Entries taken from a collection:
-- ==== Sys2Proof/Certificates/Slice0/Obligations.lean ====
section
/-!
DEFINITION. The statements about the model, each a Prop and none proved here. A statement rests on the numbered rules of
spec/ that its docstring names; a clause that rests on a decision or a general-knowledge passage of the spec, or on a choice
of the model, says so and names the log entry.
-/

open Sys2Proof Sys2Proof.Machine

/-! ### Encoding -/

/-- Decoding the word of an instruction gives the instruction back, with every operand, from the word, from its bytes and
from the opcode table's numbering (spec/30_encoding.md, "The fields"). The byte order is the model's choice (log 2). -/
def Obligations.DecodeInvertsEncode : Prop :=
  ∀ i : Instr,
    decodeWord (encodeWord i) = .instr i ∧
    (∀ rest, decode (encode i ++ rest) = .instr i) ∧
    decodeTableWord 32 (encodeWord i).toNat = some i

/-- Every word that decodes to an instruction is that instruction's one encoding: no word has two spellings
(spec/30_encoding.md; that a nonzero reserved field is refused is decision D15, log 20). -/
def Obligations.EncodeInvertsDecode : Prop :=
  ∀ (w : Word) (i : Instr), decodeWord w = .instr i → encodeWord i = w

/-- OP in bits 31:26, Ra in 25:21, Rb in 20:16, Rc in 15:11, Immediate in 15:0: a word whose OP is that of an instruction,
with the operands in the fields of its format and zeros in its reserved field, decodes to that instruction
(spec/30_encoding.md R101 to R108). -/
def Obligations.OpcodeAndFieldsSelectInstruction : Prop :=
  ∀ (w : Word) (i : Instr), w.extractLsb' 26 6 = i.opcode → hasOperands w i → decodeWord w = .instr i

/-- Every 32-bit word is exactly one of three things: an instruction, an undefined instruction (OP 0x1C to 0x3F), or a word
with a nonzero reserved field under the strict masks (spec/30_encoding.md R109, R116, R117; decisions D14, D15, log 19, 20). -/
def Obligations.EveryWordIsClassified : Prop :=
  ∀ w : Word,
    let op := (w.extractLsb' 26 6).toNat
    (decodeWord w = .undefinedInstruction ↔ 0x1C ≤ op) ∧
    (decodeWord w = .reservedField ↔
      (op ∈ [0x00, 0x02, 0x04, 0x06, 0x08, 0x0A, 0x0B, 0x0C, 0x0E] ∧ w &&& 0x000007FF#32 ≠ 0#32) ∨
      (op ∈ [0x19, 0x1A] ∧ w &&& 0x0000FFFF#32 ≠ 0#32) ∨
      (op ∈ [0x14, 0x15] ∧ w &&& 0x001FFFFF#32 ≠ 0#32) ∨
      (op ∈ [0x18, 0x1B] ∧ w &&& 0x03FFFFFF#32 ≠ 0#32)) ∧
    decodeWord w ≠ .truncated

/-- Words written out in spec/95_test_vectors.md and in the instruction rules decode to the instructions they stand for; the last two
are a word with an unassigned OP (an undefined instruction, decision D14, log 19) and one with a nonzero reserved field (refused,
decision D15, log 20). -/
def Obligations.WrittenOutWordsDecode : Prop :=
  decodeWord 0x00221800#32 = .instr (.andr 1 2 3) ∧
  decodeWord 0x1C22FFFF#32 = .instr (.addsi 1 2 0xFFFF#16) ∧
  decodeWord 0x3422000F#32 = .instr (.shrli 1 2 0x000F#16) ∧
  decodeWord 0x4422FFFE#32 = .instr (.bne 1 2 0xFFFE#16) ∧
  decodeWord 0x57E00000#32 = .instr (.call 31) ∧
  decodeWord 0x5C220004#32 = .instr (.stw 1 2 0x0004#16) ∧
  decodeWord 0x60000000#32 = .instr .trap ∧
  decodeWord 0x68240000#32 = .instr (.wrcr 1 4) ∧
  decodeWord 0x70000000#32 = .undefinedInstruction ∧
  decodeWord 0x00221801#32 = .reservedField

/-! ### The step -/

/-- A step runs the decoded instruction: when no interrupt is taken, the program counter is in ROM or SPM, no STW has
written the word there, and its four bytes decode to an instruction, the step is that instruction in the state after the
device steps; around it only the devices and the model's own counters have moved (spec/70_reset_and_hazards.md R270). The
order of the bytes is the model's choice (log 2), the device steps before the CPU step too (log 39). -/
def Obligations.StepRunsTheDecodedInstruction : Prop :=
  ∀ (s u : State) (i : Instr),
    u = noteWait (irqLines (deviceSteps s)) (deviceSteps s) →
    irqChoice (irqLines (deviceSteps s)) (deviceSteps s) = .execute →
    (inRom s.pc.toNat ∨ inSpm s.pc.toNat) →
    s.pc.toNat ∉ s.stored →
    decode [readByte s.mem s.pc.toNat, readByte s.mem (s.pc.toNat + 1), readByte s.mem (s.pc.toNat + 2),
      readByte s.mem (s.pc.toNat + 3)] = .instr i →
    step s = exec i u ∧ u.gpr = s.gpr ∧ u.pc = s.pc ∧ u.pending = s.pending ∧ sameControl s u ∧ sameMemory s u

/-- A word with an unassigned OP takes UndefinedInstruction, code 2, in either mode, and changes nothing else of the CPU: when it is
executed, and when a step fetches it from ROM or SPM and takes no interrupt; around the entry only the devices and the model's own
counters have moved (spec/30_encoding.md R116, spec/60_exceptions.md R203, R212, spec/70_reset_and_hazards.md R269, R270; decision
D14, log 19; the code, the entry and EPC are decisions D9, D10, D11, log 14 to 16; that the device steps fall before the CPU step
is the model's choice, log 39). -/
def Obligations.UnassignedOpcodeTakesException : Prop :=
  (∀ (w : Word) (s : State), 0x1C ≤ (w.extractLsb' 26 6).toNat →
    ∃ t, executeWord w s = .next t ∧ entered 2#3 s t) ∧
  (∀ s u : State,
    u = noteWait (irqLines (deviceSteps s)) (deviceSteps s) →
    irqChoice (irqLines (deviceSteps s)) (deviceSteps s) = .execute →
    (inRom s.pc.toNat ∨ inSpm s.pc.toNat) →
    s.pc.toNat ∉ s.stored →
    0x1C ≤ ((readWord s.mem s.pc.toNat).extractLsb' 26 6).toNat →
    u.gpr = s.gpr ∧ u.pc = s.pc ∧ u.pending = s.pending ∧ sameControl s u ∧ sameMemory s u ∧
    ∃ t, step s = .next t ∧ entered 2#3 u t)

/-- Where the fetch stops, by itself and in a step that takes no interrupt: no responder at the program counter (stuck), a word
that an STW of this run has written (refused, in memory and in a device register, log 41), a nonzero reserved field (refused)
(spec/20_memory.md R74, R90; spec/30_encoding.md R117; decisions D15, D19, D20, log 20, 24, 25; the device steps fall before the
CPU step, log 39). -/
def Obligations.FetchStops : Prop :=
  ∀ s : State,
    (irqChoice (irqLines (deviceSteps s)) (deviceSteps s) = .execute →
      (noResponder s.pc.toNat → step s = .fault (.fetchNoResponder s.pc)) ∧
      ((inRom s.pc.toNat ∨ inSpm s.pc.toNat ∨ inWritableDevice s.pc.toNat) → s.pc.toNat ∈ s.stored →
        step s = .refused (.fetchOfStoredWord s.pc)) ∧
      ((inRom s.pc.toNat ∨ inSpm s.pc.toNat) → s.pc.toNat ∉ s.stored →
        decodeWord (readWord s.mem s.pc.toNat) = .reservedField →
        step s = .refused (.reservedField (readWord s.mem s.pc.toNat)))) ∧
    (noResponder s.pc.toNat → fetchAndExecute s = .fault (.fetchNoResponder s.pc)) ∧
    ((inRom s.pc.toNat ∨ inSpm s.pc.toNat ∨ inWritableDevice s.pc.toNat) → s.pc.toNat ∈ s.stored →
      fetchAndExecute s = .refused (.fetchOfStoredWord s.pc)) ∧
    ((inRom s.pc.toNat ∨ inSpm s.pc.toNat) → s.pc.toNat ∉ s.stored →
      decodeWord (readWord s.mem s.pc.toNat) = .reservedField →
      fetchAndExecute s = .refused (.reservedField (readWord s.mem s.pc.toNat)))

--- Assignment ---
Your reply is to be the number of lines above in which the word "Obligations" appears, and nothing else.

--- Completed exercise ---
9